Provide an exact copy of the lines from the beginning of the records through the line that includes "t.active ∧ t.InRange", and of no others.

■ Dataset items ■
══════════════════════════════

/-- A call that `BEGIN` starts begins with its registers in range: the filter and hold state zero, `ALPHA` in [0, 1]
(42_call_and_config.md R172, R173; 40_datapath_stages.md R121). -/
def Obligations.BeginPutsTheCallInRange : Prop :=
  ∀ (s : State) (st f : Bool) (rate : Word), s.mode = .idle → s.cfgOk (F64.ofBits rate) = true →
    ∃ t, exec (.beginCall st f rate) s = .next t ∧ t.active ∧ t.InRange

/-- 43_host_operations.md R193, 40_datapath_stages.md R130: in a call on an accepted configuration, samples in [-1, 1]
never fault, and keep the registers in range for the next one. -/
def Obligations.SamplesInRangeNeverFault : Prop :=
  ∀ s : State, s.Inv → s.InRange →
    (∀ op, s.mode = .mono → sampleInRange s.fmt op = true →
      ∃ t, exec (.push op) s = .next t ∧ t.mode = .mono ∧ t.InRange) ∧
    (∀ op0 op1, s.mode = .stereo → sampleInRange s.fmt op0 = true → sampleInRange s.fmt op1 = true →
      ∃ t, exec (.push2 op0 op1) s = .next t ∧ t.mode = .stereo ∧ t.InRange)

/-! ## Host operations -/

/-- 10_state.md R47, 70_reset_and_hazards.md R246: what a call returns depends on nothing before its `BEGIN` but the
configuration registers. -/
def Obligations.EachCallIsSelfContained : Prop :=
  ∀ (s₁ s₂ : State) (st f : Bool) (rate : Word) (cmds : List Instr),
    s₁.mode = .idle → s₂.mode = .idle → s₁.hostInput = [] → s₂.hostInput = [] → s₁.results = [] → s₂.results = [] →
    (∀ r : CfgReg, s₁.cfg r = s₂.cfg r) →
    returned (.beginCall st f rate :: cmds) s₁ = returned (.beginCall st f rate :: cmds) s₂

/-- 43_host_operations.md R190, R191, R193: a host operation that returns a buffer returns exactly one word per input
sample. -/
def Obligations.OperationsReturnOneWordPerSample : Prop :=
  ∀ (s : State) (buf : List Sample) (sr : Word) (cmds : List Instr) (out : List Word),
    s.mode = .idle → s.hostInput = [] → s.results = [] →
    process buf sr = some cmds ∨ processStereo buf sr = some cmds → returned cmds s = some out →
    out.length = buf.length

/-- 42_call_and_config.md R174: the empty buffer returns the empty buffer, in both operations. -/
def Obligations.EmptyBufferReturnsEmpty : Prop :=
  ∀ (s : State) (sr : Word) (cmds : List Instr), s.mode = .idle → s.hostInput = [] → s.results = [] →
    s.cfgOk (F64.ofBits sr) = true → process [] sr = some cmds ∨ processStereo [] sr = some cmds →
    returned cmds s = some []

/-- 43_host_operations.md R194, R195: an odd-length stereo buffer and a buffer that mixes formats have no expansion;
every other buffer has one. -/
def Obligations.OperationsRefuseOddAndMixedBuffers : Prop :=
  ∀ (buf : List Sample) (sr : Word),
    (process buf sr = none ↔ (∃ w, Sample.binary64 w ∈ buf) ∧ ∃ v, Sample.int16 v ∈ buf) ∧
    (processStereo buf sr = none ↔
      buf.length % 2 = 1 ∨ (∃ w, Sample.binary64 w ∈ buf) ∧ ∃ v, Sample.int16 v ∈ buf)

/-- 43_host_operations.md R192: `CONFIGURE` in idle mode leaves each register with its field's value and the block
idle. -/
def Obligations.ConfigureWritesEveryField : Prop :=
  ∀ (s t : State) (c : EngineConfig), s.mode = .idle → s.hostInput = [] → s.results = [] →
    t = perform (configure c) s →
    t.mode = .idle ∧ t.hostInput = [] ∧ t.bitdepth = c.bitDepth ∧ t.srrFactor = c.sampleRateReductionFactor ∧
    t.mix = c.wetDryMix ∧ t.lpfEn = (if c.lowpassCutoffHz = none then 0#64 else 1#64) ∧
    t.lpfCutoff = c.lowpassCutoffHz.getD s.lpfCutoff ∧ t.clipEn = (if c.hardClipEnabled then 1#64 else 0#64) ∧
    t.clipThresh = c.clipThreshold ∧ t.downmixEn = (if c.monoDownmixEnabled then 1#64 else 0#64)

/-- 70_reset_and_hazards.md R241: a host operation that RESET cuts short before the last of its events returns no
buffer; after the last it is over and returns what 43_host_operations.md R190 says. Either way the block is in its reset
state, with nothing left at its ports, and the host keeps exactly the result words it had taken until then. That the host
then sends and takes no more, and that an operation is over with its last event, is the model's (log entry 15), the order
of events is log entry 3. -/
def Obligations.ResetCutsAnOperationShort : Prop :=
  ∀ (s : State) (cmds : List Instr) (k : Nat), s.hostInput = [] →
    (k < (hostEvents cmds).length → returnedBy cmds (cutShort cmds k) s = none) ∧
    ((hostEvents cmds).length ≤ k → returnedBy cmds (cutShort cmds k) s = returned cmds s) ∧
    runEvents (cutShort cmds k) s = Rule.afterReset [] (runEvents ((hostEvents cmds).take k) s).taken ∧
    received (cutShort cmds k) s = received ((hostEvents cmds).take k) s
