-- ==== Sys2Proof/Laws/Range.lean ====
section
/-! SUPPORT. Order of values, and the stages on values in [-1, 1] (40_datapath_stages.md R129, R130). -/

namespace Sys2Proof.Machine

/-! ## Order -/

theorem signedMag_natAbs (n : Bool) (m : Nat) : (signedMag n m).natAbs = m := by
  unfold signedMag; split_ifs <;> simp

theorem signedMag_not (n : Bool) (m : Nat) : signedMag (!n) m = -signedMag n m := by
  cases n <;> simp [signedMag]

theorem F64.one_eq : F64.one = .fin false F64.unit := rfl

/-- The values in [-1, 1] are the finite ones of magnitude at most 1. -/
theorem F64.inUnit_iff {v : F64} : v.inUnit = true ↔ ∃ n m, v = .fin n m ∧ m ≤ F64.unit := by
  have hb := F64.unit_lt_beyond
  constructor
  · intro h
    cases v with
    | nan => simp [F64.inUnit, F64.le, F64.key] at h
    | inf n => cases n <;> simp [F64.inUnit, F64.le, F64.key, F64.one, F64.neg, signedMag] at h <;> omega
    | fin n m =>
      refine ⟨n, m, rfl, ?_⟩
      cases n <;> simp [F64.inUnit, F64.le, F64.key, F64.one, F64.neg, signedMag] at h <;> omega
  · rintro ⟨n, m, rfl, hm⟩
    cases n <;> simp [F64.inUnit, F64.le, F64.key, F64.one, F64.neg, signedMag] <;> omega

theorem F64.inUnit_fin {n : Bool} {m : Nat} (h : m ≤ F64.unit) : (F64.fin n m).inUnit = true :=
  F64.inUnit_iff.mpr ⟨n, m, rfl, h⟩

/-- A positive value that is at most 1. -/
theorem F64.pos_le_one {v : F64} (h0 : F64.zero.lt v = true) (h1 : v.le F64.one = true) :
    ∃ m, v = .fin false m ∧ 0 < m ∧ m ≤ F64.unit := by
  have hb := F64.unit_lt_beyond
  cases v with
  | nan => simp [F64.lt, F64.key, F64.zero] at h0
  | inf n => cases n <;> simp [F64.lt, F64.le, F64.key, F64.zero, F64.one, signedMag] at h0 h1 <;> omega
  | fin n m =>
    cases n <;> simp [F64.lt, F64.le, F64.key, F64.zero, F64.one, signedMag] at h0 h1
    · exact ⟨m, rfl, h0, h1⟩
    · omega

/-- A value in [0, 1]. -/
theorem F64.nonneg_le_one {v : F64} (h0 : F64.zero.le v = true) (h1 : v.le F64.one = true) :
    ∃ n m, v = .fin n m ∧ (n = true → m = 0) ∧ m ≤ F64.unit := by
  have hb := F64.unit_lt_beyond
  cases v with
  | nan => simp [F64.le, F64.key, F64.zero] at h0
  | inf n => cases n <;> simp [F64.le, F64.key, F64.zero, F64.one, signedMag] at h0 h1 <;> omega
  | fin n m =>
    cases n <;> simp [F64.le, F64.key, F64.zero, F64.one, signedMag] at h0 h1
    · exact ⟨false, m, rfl, by simp, h1⟩
    · exact ⟨true, m, rfl, fun _ => by omega, by omega⟩

/-- A positive finite value. -/
theorem F64.pos_finite {v : F64} (h0 : F64.zero.lt v = true) (h1 : v.isFinite = true) :
    ∃ m, v = .fin false m ∧ 0 < m := by
  cases v with
  | nan => simp [F64.isFinite] at h1
  | inf n => simp [F64.isFinite] at h1
  | fin n m =>
    cases n <;> simp [F64.lt, F64.key, F64.zero, signedMag] at h0
    · exact ⟨m, rfl, h0⟩
    · omega
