-- ==== Sys2Proof/Tests/Slice0.lean ====
section
/-! SUPPORT. Tests: the smoke test of WellFormed, words written out from 30_encoding.md, one step of each command on
the vectors of 95_test_vectors.md, and a witness for the hypotheses of each statement. -/

namespace Sys2Proof.Tests

open Sys2Proof Sys2Proof.Machine

/-! ## Helpers -/

/-- The state after reset with these words and signals of the host at the port. -/
def hosted (es : List HostEvent) : State := { State.reset with hostInput := es }

/-- The next state of an outcome. -/
def after (o : Host.Outcome State Fault Refusal) : Option State :=
  match o with
  | .next t => some t
  | _ => none

theorem of_after {o : Host.Outcome State Fault Refusal} {m : Mode} (h : (after o).map (·.mode) = some m) :
    ∃ t, o = .next t ∧ t.mode = m := by cases o <;> simp_all [after]

/-- The configuration of 95_test_vectors.md program P4. -/
def cfgP4 : State :=
  { State.reset with
    bitdepth := 4, srrFactor := 2, mix := 0x3FE0000000000000, lpfEn := 1, lpfCutoff := 0x40AF400000000000, clipEn := 1,
    clipThresh := 0x3FE0000000000000 }

/-- P4 after its `BEGIN.mono.i16 44100.0`. -/
def callP4 : State := cfgP4.begun false true 0x40E5888000000000

/-- A mono binary64 call at `BITDEPTH = 1`, `SRR_FACTOR = 1` (program P1). -/
def callP1 : State := State.begun { State.reset with bitdepth := 1, srrFactor := 1 } false false 0x40E5888000000000

/-- A stereo binary64 call at `BITDEPTH = 16`, `SRR_FACTOR = 1` with fold-down (program P2). -/
def callP2 : State :=
  State.begun { State.reset with bitdepth := 16, srrFactor := 1, downmixEn := 1 } true false 0x40E5888000000000

/-- A stereo binary64 call on the reset configuration (fold-down off). -/
def callStereo : State := State.begun State.reset true false 0x40E7700000000000

/-- A block in `FAULTED` (95_test_vectors.md row F10). -/
def faulted : State := State.reset.takeFault .sequence 0x06 0x00

/-- A filtered mono call in the middle: two samples in, at phase 1 (values of 95_test_vectors.md 2.7). -/
def midCall : State :=
  { State.begun { State.reset with lpfEn := 1, lpfCutoff := 0x408F400000000000 } false false 0x40E5888000000000 with
    phase := 1, holdL := 0x3FF0000000000000, filtL := 0x3FBFECDCBB3152A9 }

/-! ## WellFormed refuses -/

theorem test_ill_cfgWr_unassigned : (Instr.cfgWr 0x08 0).wellFormed = false := by decide
theorem test_ill_cfgWr_window : (Instr.cfgWr 0x10 0).wellFormed = false := by decide
theorem test_ill_cfgRd_below_window : (Instr.cfgRd 0x0F).wellFormed = false := by decide
theorem test_ill_cfgRd_above_window : (Instr.cfgRd 0x18).wellFormed = false := by decide

/-! ## Decoding words written out from 30_encoding.md R80, R86 to R90 -/

/-- RSV = 0, ARG = 00000110, OPC = 00000001: `CFG_WR CLIP_THRESH`. -/
theorem test_decode_cfgWr :
    decode [0b0000011000000001#64, 0x3FE0000000000000#64] = .command (.cfgWr 0x06 0x3FE0000000000000) [] := by decide
/-- RSV = 0, ARG = 00010111, OPC = 00000010: `CFG_RD HOLD_R`. -/
theorem test_decode_cfgRd : decode [0b0001011100000010#64, 7#64] = .command (.cfgRd 0x17) [7] := by decide
/-- RSV = 0, ARG = 00000010 (I16 set, STEREO clear), OPC = 00000011. -/
theorem test_decode_begin :
    decode [0b0000001000000011#64, 0x40E5888000000000#64] =
      .command (.beginCall false true 0x40E5888000000000) [] := by decide
/-- RSV = 0, ARG = 00000001 (STEREO set, I16 clear), OPC = 00000011. -/
theorem test_decode_begin_stereo :
    decode [0b0000000100000011#64, 1#64] = .command (.beginCall true false 1) [] := by decide
theorem test_decode_push : decode [0b0000000000000100#64, 9#64, 8#64] = .command (.push 9) [8] := by decide
theorem test_decode_push2 : decode [0b0000000000000101#64, 9#64, 8#64] = .command (.push2 9 8) [] := by decide
theorem test_decode_push2_partial : decode [0b0000000000000101#64, 9#64] = .incomplete := by decide
theorem test_decode_end : decode [0b0000000000000110#64] = .command .endCall [] := by decide
/-- Bit 63 is reserved; bit 10 is reserved in `BEGIN`. -/
theorem test_decode_reserved :
    decode [0x8000000000000006#64] = .illegal .reservedBits 0x8000000000000006 ∧
    decode [0x0000000000000403#64, 7#64] = .illegal .reservedBits 0x0000000000000403 := by decide
/-- An illegal `PUSH2` word with one of its two operand words (20_memory.md R61, 30_encoding.md R85; log entry 21). -/
theorem test_decode_reserved_partial : decode [0x0000000000010005#64, 9#64] = .incomplete := by decide

/-! ## The host's two questions, on every row of the opcode table -/

theorem test_table_decodes :
    decodeTableWord 64 0x0701 = some (.cfgWr 0x07 0) ∧ decodeTableWord 64 0x1002 = some (.cfgRd 0x10) ∧
    decodeTableWord 64 0x0303 = some (.beginCall true true 0) ∧ decodeTableWord 64 4 = some (.push 0) ∧
    decodeTableWord 64 5 = some (.push2 0 0) ∧ decodeTableWord 64 6 = some .endCall := by decide

theorem test_fetch_cfgWr : (after (step (State.reset.withFetchWord 64 0x0701))).map (·.downmixEn) = some 0 := by
  decide +kernel
theorem test_fetch_cfgRd : (after (step (State.reset.withFetchWord 64 0x0602))).map (·.results) =
    some [0x3FE999999999999A] := by decide +kernel
theorem test_fetch_begin : (after (step (State.reset.withFetchWord 64 3))).map State.statusWord =
    some 0x0000000000030503 := by decide +kernel
/-- Rows F11, F10 of 95_test_vectors.md 2.13, and the same for `PUSH2`. -/
theorem test_fetch_push : (after (step (State.reset.withFetchWord 64 4))).map State.statusWord =
    some 0x0000000000040403 := by decide +kernel
theorem test_fetch_push2 : (after (step (State.reset.withFetchWord 64 5))).map State.statusWord =
    some 0x0000000000050403 := by decide +kernel
theorem test_fetch_end : (after (step (State.reset.withFetchWord 64 6))).map State.statusWord =
    some 0x0000000000060403 := by decide +kernel

/-! ## One step of each command on the spec's vectors -/

/-- 95_test_vectors.md 2.10: `CFG_WR BITDEPTH, 4`, then `CFG_RD BITDEPTH`. -/
theorem test_cfgWr : (after (exec (.cfgWr 0x00 4) State.reset)).map (fun t => (t.bitdepth, t.srrFactor)) =
    some (4, 4) := by decide +kernel
/-- Row F14: `CFG_WR MIX` in a stereo int16 call. -/
theorem test_cfgWr_in_call :
    (after (exec (.cfgWr 0x02 0x3FE0000000000000) (State.reset.begun true true 0x40E7700000000000))).map
      State.statusWord = some 0x0000000002010407 := by decide +kernel
/-- 2.10: `CFG_RD CLIP_THRESH` after reset. -/
theorem test_cfgRd : (after (exec (.cfgRd 0x06) State.reset)).map (·.results) = some [0x3FE999999999999A] := by
  decide +kernel
/-- 2.11 vector 2 and the example of 42_call_and_config.md R172: `ALPHA` and `STEPS`. -/
theorem test_begin :
    (after (exec (.beginCall false false 0x40E5888000000000)
      { State.reset with lpfEn := 1, lpfCutoff := 0x408F400000000000 })).map
      (fun t => (t.alpha, t.steps, t.statusWord)) = some (0x3FBFECDCBB3152A9, 255, 1) := by decide +kernel
/-- Row F19: a NaN `ALPHA` is refused. -/
theorem test_begin_nan_alpha :
    (after (exec (.beginCall false false 1) { State.reset with lpfEn := 1, lpfCutoff := 1 })).map State.statusWord =
      some 0x0000000000030503 := by decide +kernel
/-- Program P4, step 0, through all four core stages, under every tie rule. -/
theorem test_push (tie : RoundTie) :
    (after (pushUnder tie 0x0000000000004000 callP4)).map (fun t => (t.results, t.holdL, t.phase)) =
      some ([0x3FD5CEEC1D092985], 0x3FE0000000000000, 1) := by cases tie <;> decide +kernel
/-- 2.12 vector 1: `PUSH 0.5` at one bit, under each tie rule. -/
theorem test_push_tie :
    (after (pushUnder .away 0x3FE0000000000000 callP1)).map (·.results) = some [0x3FF0000000000000] ∧
    (after (pushUnder .even 0x3FE0000000000000 callP1)).map (·.results) = some [0x0000000000000000] ∧
    (after (pushUnder .up 0x3FE0000000000000 callP1)).map (·.results) = some [0x3FF0000000000000] ∧
    (after (pushUnder .up 0xBFE0000000000000 callP1)).map (·.results) = some [0x8000000000000000] := by decide +kernel
/-- Program P2, first frame: the fold-down of 0.8 and 0.4. -/
theorem test_push2 (tie : RoundTie) :
    (after (push2Under tie 0x3FE999999999999A 0x3FD999999999999A callP2)).map (fun t => (t.results, t.holdR)) =
      some ([0x3FE3333333333333, 0x3FE3333333333333], 0x3FE3333333333334) := by cases tie <;> decide +kernel
/-- Row F25: a bad right sample refuses the whole frame. -/
theorem test_push2_bad_right :
    (after (exec (.push2 0x3FE0000000000000 0x7FF8000000000000) callStereo)).map
      (fun t => (t.statusWord, t.results)) = some (0x0000000000050603, []) := by decide +kernel
/-- 2.11 vector 3: `END` of a stereo call. -/
theorem test_end : (after (exec .endCall callStereo)).map (fun t => (t.statusWord, t.sr)) =
    some (0, 0x40E7700000000000) := by decide +kernel

/-! ## Stage functions on the spec's tables -/

/-- 2.5, the tie row 0.3 at 8 bits. -/
theorem test_quant :
    (quant .away (stepsOf 8) (F64.ofBits 0x3FD3333333333333)).toBits = 0x3FD3535353535353 ∧
    (quant .even (stepsOf 8) (F64.ofBits 0x3FD3333333333333)).toBits = 0x3FD3131313131313 := by decide +kernel
/-- 2.4: the fold-down overflows to an infinity. -/
theorem test_fold :
    (fold (F64.ofBits 0x7FE1CCF385EBC8A0) (F64.ofBits 0x7FE1CCF385EBC8A0)).toBits = 0x7FF0000000000000 := by
  decide +kernel
/-- 2.7: two steps of the filter from 0. -/
theorem test_lpf :
    (lpf (F64.ofBits 0x3FBFECDCBB3152A9) (F64.ofBits 0x3FBFECDCBB3152A9) F64.one).toBits = 0x3FCDEF406CAA9F0C := by
  decide +kernel
/-- 2.8, the row 0.1, 0.2, 0.3. -/
theorem test_mix :
    (mixStage (F64.ofBits 0x3FD3333333333333) (F64.ofBits 0x3FB999999999999A) (F64.ofBits 0x3FC999999999999A)).toBits =
      0x3FC5C28F5C28F5C2 := by decide +kernel
/-- 30_encoding.md R96: a decimal literal is the nearest binary64. -/
theorem test_decimal : (F64.ofDecimal false 8 (-1)).toBits = 0x3FE999999999999A := by decide +kernel

/-! ## States that meet the invariant -/

theorem witness_midCall_inv : midCall.Inv := by
  refine ⟨?_, ?_, ?_, ?_, ?_, ?_, ?_, ?_, ?_, ?_, ?_, ?_, ?_, ?_, Nat.zero_le _⟩ <;> decide +kernel

theorem witness_midCall_inRange : midCall.InRange := by
  refine ⟨?_, ?_, ?_, ?_, ?_, ?_⟩ <;> decide +kernel

theorem witness_callStereo_inv : callStereo.Inv := by
  refine ⟨?_, ?_, ?_, ?_, ?_, ?_, ?_, ?_, ?_, ?_, ?_, ?_, ?_, ?_, Nat.zero_le _⟩ <;> decide +kernel

theorem witness_callStereo_inRange : callStereo.InRange := by
  refine ⟨?_, ?_, ?_, ?_, ?_, ?_⟩ <;> decide +kernel

/-! ## A witness for the hypotheses of each statement -/

/-- DecodeOfEncodeIsTheCommand, at the ends of the selector ranges. -/
theorem witness_wellFormed :
    (Instr.cfgWr 0x00 1).wellFormed ∧ (Instr.cfgWr 0x07 1).wellFormed ∧ (Instr.cfgRd 0x07).wellFormed ∧
    (Instr.cfgRd 0x10).wellFormed ∧ (Instr.cfgRd 0x17).wellFormed ∧ (Instr.beginCall true true 1).wellFormed ∧
    (Instr.push 1).wellFormed ∧ (Instr.push2 1 2).wellFormed ∧ Instr.endCall.wellFormed := by decide

/-- DecodedWordsAreTheEncoding. -/
theorem witness_decoded : ∃ ws rest i, decode ws = .command i rest := ⟨[0x1002], [], .cfgRd 0x10, by decide⟩

/-- DecodeFollowsTheOrderOfTests: for each clause a word at the edge of its range, with the clause's outcome. -/
theorem witness_decode_clauses :
    illegal 0x00 = some .illegalOpcode ∧ illegal 0x07 = some .illegalOpcode ∧ illegal 0x10001 = some .reservedBits ∧
    illegal 0x0801 = some .illegalSelector ∧ illegal 0x0F02 = some .illegalSelector ∧
    illegal 0x1802 = some .illegalSelector ∧ illegal 0x0403 = some .reservedBits ∧
    illegal 0x0104 = some .reservedBits ∧ illegal 0xFF06 = some .reservedBits ∧
    decode [0x07#64] = .illegal .illegalOpcode 0x07 ∧ decode [0x10001#64, 2#64] = .illegal .reservedBits 0x10001 ∧
    decode [0x0701#64, 2#64] = .command (.cfgWr 0x07 2) [] ∧ decode [0x0701#64] = .incomplete ∧
    decode [0x0702#64] = .command (.cfgRd 0x07) [] ∧ decode [0x1002#64] = .command (.cfgRd 0x10) [] ∧
    decode [0x0303#64, 2#64] = .command (.beginCall true true 2) [] ∧ decode [0x04#64] = .incomplete ∧
    decode [0x05#64, 1#64] = .incomplete ∧ decode [0x06#64, 1#64] = .command .endCall [1] := by decide

/-- LinkBytesCarryWholeWords: no partial word, and the longest one. -/
theorem witness_part : ([] : List Byte).length < 8 ∧ (List.replicate 7 0xFF#8).length < 8 := by decide

/-- AssemblerLinesNameTheirCommands. -/
theorem witness_line :
    AsmLine.command (.cfgWr .mix (.decimal false 5 (-1))) = some (.cfgWr 0x02 0x3FE0000000000000) ∧
    AsmLine.command (.push (.int (-32768))) = some (.push 0xFFFFFFFFFFFF8000) ∧
    AsmLine.command (.push (.int 32767)) = some (.push 0x7FFF) := by decide +kernel

/-- StepRunsTheDecodedCommand: a `PUSH2` that just fits on the result port, and an `END`. -/
theorem witness_step :
    (∃ s : State, s.mode ≠ .faulted ∧ (Instr.push2 1 2).wellFormed = true ∧
      s.hostInput = (encode (.push2 1 2)).map .word ++ [.take] ∧
      s.results.length + (Instr.push2 1 2).nres ≤ Config.resDepth) ∧
    ∃ s : State, s.mode ≠ .faulted ∧ Instr.endCall.wellFormed = true ∧
      s.hostInput = (encode .endCall).map .word ++ [] ∧ s.results.length + Instr.endCall.nres ≤ Config.resDepth :=
  ⟨⟨{ hosted ((encode (.push2 1 2)).map .word ++ [.take]) with
        results := List.replicate Config.resDepthAboveTwo 0 },
      by decide, rfl, rfl, by simp [Config.resDepth, Instr.nres, nres, Instr.opc]⟩,
    ⟨hosted ((encode .endCall).map .word), by decide, rfl, rfl, Nat.zero_le _⟩⟩

/-- IllegalWordRaisesItsFault (rows F1, F3 and a bad selector): no operand word, one, and one too few. -/
theorem witness_illegal :
    (hosted [.word 0]).mode ≠ .faulted ∧ illegal 0 = some .illegalOpcode ∧ illegal 0x1001 = some .illegalSelector ∧
    (([] : List Word).length = Rule.operandCount ((0 : Word).toNat % 256) ∧
      (hosted [.word 0]).hostInput = [(0 : Word)].map .word ++ []) ∧
    illegal 0x10004 = some .reservedBits ∧
    ([0x3FE0000000000000#64].length = Rule.operandCount ((0x10004 : Word).toNat % 256) ∧
      (hosted [.word 0x10004, .word 0x3FE0000000000000, .take]).hostInput =
        [0x10004#64, 0x3FE0000000000000#64].map .word ++ [.take]) ∧
    (([] : List Word).length < Rule.operandCount ((0x10004 : Word).toNat % 256) ∧
      (hosted [.word 0x10004]).hostInput = [0x10004#64].map .word) := by decide

/-- FaultedModeDiscardsEveryWord, NoCommandHasAnEffectInFaulted, and OnlyResetLeavesFaulted by a word. -/
theorem witness_faulted :
    faulted.mode = .faulted ∧ ({ faulted with hostInput := [.word 4] } : State).hostInput = .word 4 :: [] ∧
    ∃ t, step { faulted with hostInput := [.word 4] } = .next t := ⟨by decide, rfl, step_answers _⟩

/-- OnlyResetLeavesFaulted by a RESET. -/
theorem witness_faulted_reset :
    (after (step { faulted with hostInput := [.reset] })).map State.statusWord = some 0 := by decide +kernel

══════════════════════════════

■ ANSWER TO THE EXERCISE ■
/-- A call that `BEGIN` starts begins with its registers in range: the filter and hold state zero, `ALPHA` in [0, 1]
(42_call_and_config.md R172, R173; 40_datapath_stages.md R121). -/
def Obligations.BeginPutsTheCallInRange : Prop :=
  ∀ (s : State) (st f : Bool) (rate : Word), s.mode = .idle → s.cfgOk (F64.ofBits rate) = true →
    ∃ t, exec (.beginCall st f rate) s = .next t ∧ t.active ∧ t.InRange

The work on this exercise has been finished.